Cash Coverage Ratio (9)   2.35     3.12     2.70     2.86     2.58  
 

(1) For the quarters ended December 31, 2015, September 30, 2015 and December 31, 2014, unit-based compensation expense included $0.2 million for each period of cash payments related to quarterly payments of distribution equivalent rights on outstanding phantom unit awards, respectively. For the year ended December 31, 2015 and 2014, unit-based compensation expense included $0.9 million and $0.5 million, respectively, of cash payments related to quarterly payments of distribution equivalent rights on outstanding phantom unit awards and $0.2 million and $0.3 million, respectively, related to the cash portion of any settlement of phantom unit awards upon vesting. The remainder of the unit-based compensation expense for 2015 and 2014 is related to non-cash adjustments to the unit-based compensation liability.

(2) Represents certain transaction expenses related to acquisitions, potential acquisitions and other items. The Partnership believes it is useful to investors to view its results excluding these fees.

(3) Reflects actual maintenance capital expenditures for the period presented.
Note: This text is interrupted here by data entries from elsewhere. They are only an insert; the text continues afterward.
/-- What TMAP returns. -/
def State.mapWord (s : State) (terr idx : Nat) : Word := BitVec.ofNat 64 ((match s.memberAt terr idx with
  | some t => t.val * 2 ^ 32
  | none => 2 ^ 63) + (s.terr! terr).ver.toNat)

/-- The register result of a snapshot. -/
def snapWr (d : Reg) (x : Word) : Wr := if d = 0 then .flagsOnly else .scalar d x

/-- SHAPE_SNAPSHOT: the request reaches the handler tile, which takes one snapshot. -/
def execShapeSnapshot (k : Nat) (s : State) : Out :=
  match s.firstPacket k with
  | none => .next s
  | some p => match p.body with
    | .snapReq d (.shape off) => .next (s.arrive p (fun s => (s.sendAck p).send p.dst p.src 5 p.who p.terr
        (.snapAns p.id (snapWr d (s.shapeWord p.terr)) (s.shapeRecord p.terr) off)))
    | .snapReq d (.map idx) => .next (s.arrive p (fun s => (s.sendAck p).send p.dst p.src 5 p.who p.terr
        (.snapAns p.id (snapWr d (s.mapWord p.terr idx)) [] 0)))
    | _ => .next s

/-- Does the core still wait for the result of this request? -/
def Core.awaits (c : Core) (id : Nat) : Bool := (c.pend ++ (c.replay.map (·.pend)).getD []).any (fun p => p.id == id)

/-- A snapshot is back: the record is written, then the result arrives. The range stays locked until the result lands; with no result
to land it is free now. -/
def State.snapBack (s : State) (t : TileId) (w : Who) (req : Nat) (wr : Wr) (rec : List Byte) (off : Nat) : State :=
  let s1 := match s.findSlice w.1 with
    | some x => if rec.isEmpty then s else s.setBytes (x.key t off) rec
    | none => s
  let s2 := (s1.modOwn w (fun c => c.deliver req wr 0)).doneOut w req
  if (s2.own w).any (fun c => c.awaits req) then s2 else s2.modTile t (fun x => x.release req)

/-- HANDLER_TILE_ANSWER: the answer to TANCHOR, TFREEZE, TTHAW, TSHAPE or TMAP reaches the core. -/
def execHandlerTileAnswer (k : Nat) (s : State) : Out :=
  match s.firstPacket k with
  | none => .next s
  | some p => match p.body, p.who, nodeTile p.dst with
    | .answer req .done, some w, some _ => .next (s.arrive p (fun s => (s.sendAck p).modOwn w (fun c => c.answered req)))
    | .answer req (.fault t), some w, some _ => .next (s.arrive p (fun s => (s.sendAck p).modOwn w (fun c => c.refuse req t false)))
    | .snapAns req wr rec off, some w, some t => .next (s.arrive p (fun s => (s.sendAck p).snapBack t w req wr rec off))
    | _, _, _ => .next s

/-! ### Instructions -/

/-- Sends a request of class 5 to the handler tile. Its number is `dev.nextReq`. -/
def State.askHandler (s : State) (b : Msg) : State :=
  s.send s.tile (s.terr! s.sl.terr).handler.val 5 (some s.me) s.sl.terr b

/-- TSHAPE (12 R275). -/
def execTshape (m : Bool) (c a : Reg) (s : State) : Out :=
  cWord m [.scalar a] (wS c none) (fun s =>
    let ad := s.rs a
    match s.checkMem .near ad 136 8 true with
    | some t => .trap t
    | none =>
      if (s.tiles[s.tile]).freeLocks < 1 then .freeze (.locks 1)
      else
        let id := s.dev.nextReq
        let s1 := ((s.pendOn id (dstS c)).askHandler (.snapReq c (.shape ad.toNat))).addOut s.me id
        .ok (s1.modTile s.tile (fun x => x.register [(s.sl.fbase + ad.toNat, 136, true)] id))) s

/-- TMAP (12 R276). -/
def execTmap (m : Bool) (c a : Reg) (s : State) : Out :=
  cWord m [.scalar a] (wS c none) (fun s =>
    let id := s.dev.nextReq
    .ok (((s.pendOn id (dstS c)).askHandler (.snapReq c (.map (wbits (s.rs a) 9 0)))).addOut s.me id)) s

/-- TPRESS (12 R277). -/
def execTpress (m : Bool) (a : Reg) (s : State) : Out :=
  cWord m [.scalar a] [] (fun s =>
    .ok (s.modTile s.tile (fun x => { x with bias := (max 0 (min 255 (s.rs a).toInt)).toNat }))) s

/-- TANCHOR (12 R278). -/
def execTanchor (m : Bool) (a : Reg) (on : Bool) (s : State) : Out :=
  cWord m [.scalar a] [] (fun s =>
    .ok (((s.askHandler (.anchorReq (wbits (s.rs a) 9 0) on)).parkOn (.answer s.dev.nextReq)).noReplay)) s
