/-- Check 6 of LAUNCH: the code object, and the argument bytes. ARGS = 0, which space 0x4 does not hold, passes with ARGLEN 0, and no other ARGS
outside that space does (DESIGN CHOICE, log 80: 16 R303 says only what is not checked then). -/
def State.launchLimit (s : State) (terr : Nat) (b : LaunchBody) : Option (CodeObj × (Nat × Nat × Nat) × List Byte) :=
  match (s.findCode b.handle).filter (fun o => o.terr == terr) with
  | none => none
  | some o => match launchNeeds o.body b with
    | none => none
    | some n =>
      if b.entry % 8 ≠ 0 ∨ CodeBody.size o.body ≤ b.entry ∨ 2 ^ 32 ≤ b.handler ∨ 2 ^ 64 ≤ b.deadline ∨ 4096 < b.arglen ∨
          1 < b.coop ∨ (b.coop = 1 ∧ b.target ≠ 0) ∨
          (b.coop = 0 ∧ b.target ≠ 0xFFFF ∧ (s.memberAt terr b.target).isNone = true) ∨
          ((b.args ≠ 0 ∨ b.arglen ≠ 0) ∧ b.args.toNat / 2 ^ 48 ≠ 0x4000) then none
      else if b.arglen = 0 then some (o, n, [])
      else match s.readHbm terr (b.args.toNat % 2 ^ 48) b.arglen with
        | .ok bs => some (o, n, bs)
        | .error _ => none

/-- The tiles a launch makes slices for. -/
def State.launchTiles (s : State) (terr : Nat) (b : LaunchBody) : List TileId :=
  if b.coop = 1 then (List.range 1024).filterMap (fun i => s.memberAt terr i)
  else if b.target = 0xFFFF then (s.fewest terr).toList
  else (s.memberAt terr b.target).toList

/-- The frame id of a cooperative launch: the lowest free on every member (04 R83). -/
def State.coopId (s : State) (terr : Nat) : Option Nat :=
  let ms := s.members terr
  nextId (s.terr! terr).lastCoop (fun f => ms.any (fun t => s.idHeld s.dev.nextUid t f))

/-- Queues or holds a slice that has just been made. -/
def State.queueOrHold (s : State) (uid : Nat) (t : TileId) : State :=
  let x := s.slice! uid
  if s.roomFor uid t && s.frameFits x t then s.place uid t else s.newArrival uid

/-- Makes the slices of a launch. -/
def State.makeSlices (s : State) (h : Hdr) (b : LaunchBody) (o : CodeObj) (n : Nat × Nat × Nat) (fid : Option Nat) : State :=
  let la := s.dev.nextLaunch
  let s1 : State := { s with
    launches := s.launches ++ [{ id := la, sess := h.sess, terr := h.terr, seq := h.seq, open' := 0, nslice := 0, late := 0,
                                 replays := 0, status := 0, forced := none, first := 0, cause := 0 }],
    dev := { s.dev with nextLaunch := la + 1 } }
  (s.launchTiles h.terr b).foldl (fun s t =>
    let uid := s.dev.nextUid
    let target := if b.coop = 1 || b.target != 0xFFFF then some (s.tiles[t]).lidx else none
    let x := newSlice uid la h.terr o.handle (BitVec.ofNat 64 b.entry) (BitVec.ofNat 64 b.handler &&& 0x1FFF8#64)
      (BitVec.ofNat 64 (s.now + b.deadline)) b.args n.2.1 n.2.2 n.1 target (b.coop == 1) fid (ringsAt 0 o.body.rings)
    (s.addSlice x).queueOrHold uid t) s1

/-- LAUNCH: answered when the slices are queued or held. -/
def execLaunch (h : Hdr) (body : LaunchBody) (s : State) : Out :=
  s.runCmd h 0x0021 (fun s => s.ifAllows h [.run]) true (fun s => match s.launchLimit h.terr body with
    | none => .bad 6
    | some (o, n, args) =>
      let size := roundFrame n.2.2
      let ts := s.launchTiles h.terr body
      let fid := if body.coop == 1 && size != 0 then s.coopId h.terr else none
      let fits (t : TileId) : Bool := size == 0 || ((frameBase (s.frames t) size).isSome &&
        (body.coop == 1 || (nextId (s.tiles[t]).lastFid (s.idHeld s.dev.nextUid t)).isSome))
      if !ts.all fits || (body.coop == 1 && size != 0 && fid.isNone) then .bad 7
      else
        let s1 := s.evArgs h.sess args
        let s2 := if fid.isSome then
            ts.foldl (fun s t => s.modTile t (fun x => { x with lastFid := fid })) (s1.modTerr h.terr (fun y => { y with lastCoop := fid }))
          else s1
        .done (s2.makeSlices h body o n fid) .empty)

/-! ### PREEMPT and RESUME (16 R310, R312) -/

/-- Is the session's territory halted? -/
def State.isHalted (s : State) (h : Hdr) : Bool := (s.findTerr h.terr).any (fun y => y.halted)

def State.terrTiles (s : State) (terr : Nat) : List TileId := allTiles.filter (fun t => (s.tiles[t]).owner == some terr)

/-- The node the command processor sends from (DESIGN CHOICE, log 35: the manual gives it none). -/
def commandNode : Nat := 512

/-- The halt of a context begins: a control message of class 5 goes to each of its tiles (11 R246). -/
def State.haltTerr (s : State) (terr : Nat) : State :=
  let s1 := s.modTerr terr (fun y => { y with halted := true, imaged := false })
  (s1.terrTiles terr).foldl (fun s t =>
    (s.modTile t (fun x => { x with quiet := false, preempt := false })).send commandNode t.val 5 none terr .preempt) s1

/-- PREEMPT: answered once every core has halted. -/
def execPreempt (h : Hdr) (s : State) : Out :=
  s.runCmd h 0x0030 (fun s => s.ifAllows h [.run] && !s.isHalted h) true (fun s =>
    .later ((s.haltTerr h.terr).modTerr h.terr (fun y => { y with haltReply := some h })) (fun s => s.tryHalted h.terr))

/-- A core resumes; a chain reservation that was released is made again before it issues (16 R312). -/
def State.resumeCore (s : State) (quiet : Bool) (c : CoreId) : State :=
  let s1 := s.modCore c (fun k => { k with halted := false })
  match (s.cores[c]).chain, (s.cores[c]).sl with
  | some ch, some u => if quiet then s1.reserveAgain (u, (s.cores[c]).pos) ch else s1
  | _, _ => s1

/-- A tile that RESTORE joined as a ceding tile starts its evacuation budget, and its slices take TLOSS (16 R316). -/
def State.cedeFresh (s : State) (terr : Nat) (t : TileId) : State := match (s.tiles[t]).ceding with
  | some c =>
    if c.lastCycle ≠ 0 then s
    else
      let y := s.terr! terr
      let last := s.now + y.evac
      let s1 := s.modTile t (fun x => { x with ceding := some { c with lastCycle := last } })
      (s1.slices.filter (fun x => x.tile == some t && x.st == .running)).foldl (fun s x =>
        (s.modCores x.cores (fun k => { k with causes := k.causes.filter (fun r => r.code != 0x20) })).causeAll x (tloss c.gain last y.ver)) s1
  | none => s
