/-- SAVE (16 R313): of a halted context. -/
def execSave (h : Hdr) (off : Nat) (full : Bool) (s : State) : Out :=
  s.runCmd h 0x0031 (fun s => s.ifAllows h [.run] && s.isHalted h) true (fun s =>
    if !s.storeOffset off then .bad 6
    else .later (s.beginSave { h := h, off := off, full := full, ckpt := none, resume := false, zeroed := false, image := none }) id)

/-! ### Chains of images (20 R346, R349) -/

/-- The images from the oldest ancestor to the one at `off`, at most `n` of them; none where one is invalid or there are more. -/
def State.ancestry (s : State) : Nat → Nat → Option (List Image)
  | 0, _ => none
  | n + 1, off => match s.findImage off with
    | none => none
    | some i => match i.parent with
      | none => some [i]
      | some p => (s.ancestry n p).map (fun l => l ++ [i])

/-- Later pages overwrite earlier ones. -/
def overlay (a b : List (Nat × List (Nat × Byte))) : List (Nat × List (Nat × Byte)) := a.filter (fun g => !b.any (fun k => k.1 == g.1)) ++ b

def chainPages (is : List Image) : List (Nat × List (Nat × Byte)) := is.foldl (fun a i => overlay a i.pages) []

/-- Writes granules at their virtual addresses; each sets its dirty bit. -/
def State.putPages (s : State) (terr : Nat) (ps : List (Nat × List (Nat × Byte))) : State :=
  ps.foldl (fun s g => match s.translate terr (g.1 * 65536) false with
    | .ok pa => ((s.clear (hbmKey pa) 65536).putCells (hbmKey pa) g.2).markDirty terr (g.1 * 65536)
    | .error _ => s) s

/-- Is a granule mapped, for a read or a write? -/
def State.mapped (s : State) (terr g : Nat) (write : Bool) : Bool := match s.translate terr (g * 65536) write with
  | .ok _ => true
  | .error _ => false

/-! ### RESTORE (16 R315, R316) -/

/-- How what an image names is found on the device it is restored to: tiles, slices, code objects, launches, and the cycles by which
its times move. -/
structure Moved where
  terr : Nat
  tiles : List (TileId × TileId)
  uids : List (Nat × Nat)
  codes : List (Nat × Nat)
  launches : List (Nat × Nat)
  later : Int
  arr : Nat
  /-- The translation between the shapes, if there is one. -/
  shift : Option (Int × Int)
  /-- The target's shape version, under which what was resolved is resolved again. -/
  ver : BitVec 32

/-- Numbers from `first` on for the elements of a list. -/
def renumber (first : Nat) (l : List Nat) : List (Nat × Nat) := l.zipIdx.map (fun e => (e.1, first + e.2))

def renamed (l : List (Nat × Nat)) (n : Nat) : Nat := ((l.find? (fun e => e.1 == n)).map (·.2)).getD n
Maintenance capital expenditures are capital expenditures made to maintain the operating capacity of the Partnership’s assets and extend their useful lives, replace partially or fully depreciated assets or other capital expenditures that are incurred in maintaining the Partnership’s existing business and related operating income.

(4) Distributable Cash Flow for the quarters ended September 30, 2015, December 31, 2014 and for the year ended December 31, 2014 was previously presented as Adjusted Distributable Cash Flow. The definition of Distributable Cash Flow is identical to the definition of Adjusted Distributable Cash Flow previously presented. See “Non-GAAP Financial Measures” section above for the definition of Distributable Cash Flow.

(5) Represents distribution to the weighted average holders of the Partnership’s units for each period.

(6) Represents distributions to holders enrolled in the DRIP as of the record date for each period. Amounts for the three months ended December 31, 2015 and the year ended December 31, 2015 are based on an estimate as of the record date.

(7) Represents cash distributions declared for weighted average common units not participating in the DRIP for each period.

(8) For the three months ended September 30, 2015 the Distributable Cash Flow Coverage Ratio based on units outstanding at the record date was 1.16x. For the years ended December 31, 2015 and 2014, the Distributable Cash Flow Coverage Ratio based on units outstanding at the record date was 1.15x and 0.97x, respectively.

(9) For the three months ended September 30, 2015, the Cash Coverage Ratio based on units outstanding at the record date was 2.65x. For the years ended December 31, 2015 and 2014, the Cash Coverage Ratio based on units outstanding at the record date was 2.74x and 2.46x, respectively.

 
USA COMPRESSION PARTNERS, LP AND SUBSIDIARIES
FULL-YEAR 2016 ADJUSTED EBITDA AND DISTRIBUTABLE CASH FLOW GUIDANCE RANGE
RECONCILIATION TO NET INCOME
(Unaudited)
 
      Guidance
Net income $20.6 million to $35.6 million
Plus: Interest expense $22.4 million
Plus: Depreciation and amortization $90.2 million
Plus: Income tax expense $0.3 million
EBITDA $133.5 million to $148.5 million
Plus: Interest income on capital lease $1.4 million
Plus: Unit-based compensation expense (1) $3.1 million
Adjusted EBITDA $138.0 million to $153.0 million
Less: Cash interest expense $20.7 million
Less: Current income tax expense $0.3 million
Less: Maintenance capital expenditures $15.0 million
Distributable Cash Flow

$102.0 million to $117.0 million

 

(1) Based on the Partnership’s unit closing price as of December 31, 2015.